Let $\mathbb{D}^3=\{(x,y,z)\in \mathbb{R}^3: x^2+y^2+z^2\leq 1\}$. Define $X=\mathbb{D}^3/\sim$ with the relation $(x,y,z)\sim(-x,-y,-z)$ Let $\mathbb{D}^3=\{(x,y,z)\in \mathbb{R}^3: x^2+y^2+z^2\leq 1\}$. Define $X=\mathbb{D}^3/\sim$ with the relation $(x,y,z)\sim(-x,-y,-z)$ for $x,y,z$ such that $x^2+y^2+z^2=1$. Calculate the fundamental group of $X$.
I know that one way to do this is by using Van Kampen's Theorem where we decompose $X=U\cup V$ with $U,V, U\cap V$ connected by paths and in this case I think we could take $U=X-\{\overline{(0,0,0)}\}, V=\pi(\text{Int}(\mathbb{D}^3))$ where $\pi :\mathbb{D}^3\to \mathbb{D}^3/\sim$ is the quotient function, but we have $\pi_1(U,\overline{(1/2,0,0)})=\pi_1(V,\overline{(1/2,0,0)})={1}$ because $\mathbb{S}^2$ is a retraction of deformation of $U,V$, whereby the fundamental group of this space would not be trivial?
 A: $\mathbb{S}^2$ is a deformation retract of $U\cap V,$ not $U$ nor $V.$ Hence $\pi_1(U\cap V,\overline{(1/2,0,0)})=\{1\}.$
$V$ is a ball so it is contractible, hence $\pi_1(V,\overline{(1/2,0,0)})=\{1\}.$ 
Now show that the space
$$ A:=\{(x,y,z)\in \mathbb{D}^3 \text{ | } x^2+y^2+z^2=1\}/\sim \thinspace\subset U$$
is a deformation retract of $U.$ Since $A=\mathbb{R}P^2$ then $\pi_1(U,\overline{(1/2,0,0)})\cong \mathbb{Z}_2.$ Therefore, by Seifert-van Kampen,
$$ \pi_1(X,\overline{(1/2,0,0)})\cong \mathbb{Z}_2.$$
PD: ¿Topología con José Manuel?
A: This is homeomorphic to $\mathbb{R}P^3$, which has $\mathbb{Z}/2\mathbb{Z}$ as fundamental group. 

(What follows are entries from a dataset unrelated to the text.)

/-- STOP ROUTE (R108, R109). A mode above 2 is INVALID. In IDLE and HALTED it changes nothing. With a segment in
progress AtSegment and AtPass begin a drain, and a drain at AtSegment keeps its mode when AtPass is asked for. In
PassWait the engine becomes IDLE, with ListDone for AtPass alone. Now cancels: a SENT or ACTIVE grant is STOPPING, the
engine's check is withdrawn, the entry at the position reads Cancelled, and the engine is IDLE with the position left.
With a fault pending Now leaves the try in SETTLE, and the fault is recorded once the record is NONE; that the engine
is RUNNING meanwhile with no switch pending and no stop kept is the model's reading (assumption 32). -/
def Obligations.StopRouteDrainsOrCancels : Prop :=
  ∀ s : State, s.Ready →
    (∀ mode : Byte, 2 < mode.toNat → exec (.stopRoute mode) s = .next (s.answered 4 (.invalid 2 0))) ∧
    (∀ mode : Byte, mode ≤ 2 → s.mo.re.state = .idle ∨ s.mo.re.state = .halted →
      exec (.stopRoute mode) s = .next (s.answered 4 (.done []))) ∧
    (s.mo.re.todo = .none → s.mo.re.state = .running ∨ s.mo.re.state = .draining → s.mo.re.sub = .segment →
      exec (.stopRoute 0) s = .next (State.answered 4 (.done [])
        (s.withEngine { s.mo.re with state := .draining, drain := .atSegment })) ∧
      exec (.stopRoute 1) s = .next (State.answered 4 (.done [])
        (s.withEngine { s.mo.re with
          state := .draining, drain := if s.mo.re.state = .draining then s.mo.re.drain else .atPass }))) ∧
    (∀ mode : Byte, mode ≤ 2 → s.mo.re.state = .running ∨ s.mo.re.state = .draining →
      s.mo.re.sub = .passWait → s.mo.re.seg = none →
      exec (.stopRoute mode) s = .next (State.answered 4 (.done []) (s.withMotion (becomeIdle
        (if mode = 1 then s.mo.raise .listDone else s.mo))))) ∧
    (∀ (sr : SegRun) (q : Motion), s.mo.re.state = .running ∨ s.mo.re.state = .draining →
      s.mo.re.seg = some sr → sr.faulted = true →
      q = { s.mo with re := { s.mo.re with state := .running, switchPending := false, keptStop := false } } →
      (s.mo.dp.grant.state ≠ .none →
        exec (.stopRoute 2) s = .next (State.answered 4 (.done []) (s.runs q))) ∧
      (s.mo.dp.grant.state = .none →
        exec (.stopRoute 2) s = .next (State.answered 4 (.done []) (s.runs (endSettle s.env sr q))))) ∧
    (∀ (sr : SegRun) (id : ListId) (e : Entry), s.mo.re.state = .running ∨ s.mo.re.state = .draining →
      s.mo.re.sub = .segment → s.mo.re.seg = some sr → sr.faulted = false → s.mo.re.active = some id →
      (s.mo.re.list id).entries[(s.mo.re.list id).position]? = some e →
      ∃ t d, exec (.stopRoute 2) s = .next t ∧ t.mo.re.state = .idle ∧ t.mo.re.active = none ∧
        t.mo.re.seg = none ∧ t.mo.re.lastOutcome = some .cancelled ∧
        (t.mo.re.list id).position = (s.mo.re.list id).position ∧
        (t.mo.re.list id).entries = (s.mo.re.list id).entries.set (s.mo.re.list id).position
          { e with desc := d } ∧
        d.outcome = .recorded .cancelled ∧ d.finish = s.mo.eu.time ∧ d.start = e.desc.start ∧
        d.attempts = s.mo.re.attempt ∧ d.blocking = none ∧
        t.mo.dp.grant.state =
          (if s.mo.dp.grant.state = .sent ∨ s.mo.dp.grant.state = .active then .stopping
           else s.mo.dp.grant.state) ∧
        (s.mo.dp.grant.state = .sent ∨ s.mo.dp.grant.state = .active → s.mo.dp.txNow = none →
          t.mo.dp.txNow = some (.stop s.mo.dp.grant.id .cancel)) ∧
        (∀ k ∈ t.mo.cu.checks, k.req.owner ≠ .engine) ∧ t.mo.pu = s.mo.pu ∧ t.fm = s.fm)

/-- POST PRIORITY (R110) names an urgency above 1; is refused with ListEmpty, Halted or PriorityActive, the first that
holds; and otherwise sets the position to 0 and posts: in IDLE the Priority List runs; in PassWait the engine switches
to it, a Main List that drains not suspended (assumption 22); a segment in progress leaves the switch pending, or,
Urgent, is cancelled first and the switch made, and with a fault pending acts as STOP ROUTE Now with the switch pending,
the engine RUNNING meanwhile as the model reads it (assumption 32). ACKNOWLEDGE of a halt, but for one of cause Lost with
U still at LostLimit, makes the engine IDLE with the tally at 0 and no halt cause; with no halt it changes nothing
(R113). -/
def Obligations.PostingsAndAcknowledgements : Prop :=
  ∀ s : State, s.Ready →
    (∀ urgent : Byte, 1 < urgent.toNat → exec (.postPriority urgent) s = .next (s.answered 4 (.invalid 2 0))) ∧
    (∀ urgent : Byte, urgent.toNat ≤ 1 →
      (s.mo.re.priority.entries = [] →
        exec (.postPriority urgent) s = .next (s.answered 4 (.rejected .listEmpty))) ∧
      (s.mo.re.priority.entries ≠ [] → s.mo.re.state = .halted →
        exec (.postPriority urgent) s = .next (s.answered 4 (.rejected .halted))) ∧
      (s.mo.re.priority.entries ≠ [] → s.mo.re.state ≠ .halted →
        (s.mo.re.state = .running ∨ s.mo.re.state = .draining) ∧ s.mo.re.active = some .priority ∨
          s.mo.re.switchPending = true →
        exec (.postPriority urgent) s = .next (s.answered 4 (.rejected .priorityActive))) ∧
      (∀ m : Motion, s.mo.re.priority.entries ≠ [] → s.mo.re.switchPending = false →
        m = { s.mo with re := { s.mo.re with priority := { s.mo.re.priority with position := 0 } } } →
        (s.mo.re.state = .idle → s.mo.re.seg = none →
          exec (.postPriority urgent) s =
            .next (State.answered 4 (.done []) (s.runs (runList .priority m)))) ∧
        (s.mo.re.state = .running ∨ s.mo.re.state = .draining → s.mo.re.active = some .main →
          (s.mo.re.sub = .passWait → s.mo.re.seg = none →
            exec (.postPriority urgent) s = .next (State.answered 4 (.done []) (s.runs
              (switchList (decide (s.mo.re.state = .draining)) .passWait m)))) ∧
          (s.mo.re.sub = .segment →
            (urgent = 0 ∨ s.mo.re.seg = none → exec (.postPriority urgent) s =
              .next (State.answered 4 (.done []) (s.runs { m with re := { m.re with
                switchPending := true } }))) ∧
            ∀ sr, urgent = 1 → s.mo.re.seg = some sr →
              (sr.faulted = false → exec (.postPriority urgent) s = .next (State.answered 4 (.done [])
                (s.runs (switchList (decide (s.mo.re.state = .draining)) .segment (cancelSegment m))))) ∧
              (sr.faulted = true → ∀ q : Motion,
                q = { s.mo with re := { s.mo.re with state := .running, keptStop := false } } →
                exec (.postPriority urgent) s = .next (State.answered 4 (.done []) (s.runs
                  (if s.mo.dp.grant.state = .none then
                    { endSettle s.env sr q with re := { (endSettle s.env sr q).re with
                        switchPending := true
                        priority := { s.mo.re.priority with position := 0 } } }
                   else { q with re := { q.re with
                            switchPending := true
                            priority := { s.mo.re.priority with position := 0 } } })))))))) ∧
    (s.mo.re.state ≠ .halted → exec .acknowledge s = .next (s.answered 3 (.done []))) ∧
    (s.mo.re.state = .halted → (s.mo.re.haltCause = some .lost → s.mo.pu.u < s.tun.lostLimit) →
      exec .acknowledge s = .next (State.answered 3 (.done []) (s.withEngine { s.mo.re with
        state := .idle, haltedOn := none, tally := 0, haltCause := none }))) ∧
    (s.mo.re.state = .halted → s.mo.re.haltCause = some .lost → s.tun.lostLimit ≤ s.mo.pu.u →
      exec .acknowledge s = .next (s.answered 3 (.rejected .notLocalised)))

One way to see why they are homeomorphic is to realize that your quotient is homeomorphic to the quotient of the top closed hemisphere of $S^3$ quotiented in its boundary by $x\leftrightarrow -x$, and this in turn is homeomorphic to the quotient of the whole sphere via the relation $x \leftrightarrow -x$. Each of those homeomorphisms are quite direct to define, and that each one of them is a homeomorphism is straightforward to prove via the universal property of quotients, say.
That it has $\mathbb{Z}/2\mathbb{Z}$ as fundamental group can be seen by noticing that $S^3$ provides a double cover for $\mathbb{R}P^3$. Since $S^3$ is simply-connected, this implies that $\pi_1(\mathbb{R}P^3)$ is a group of order 2. There is only one such group.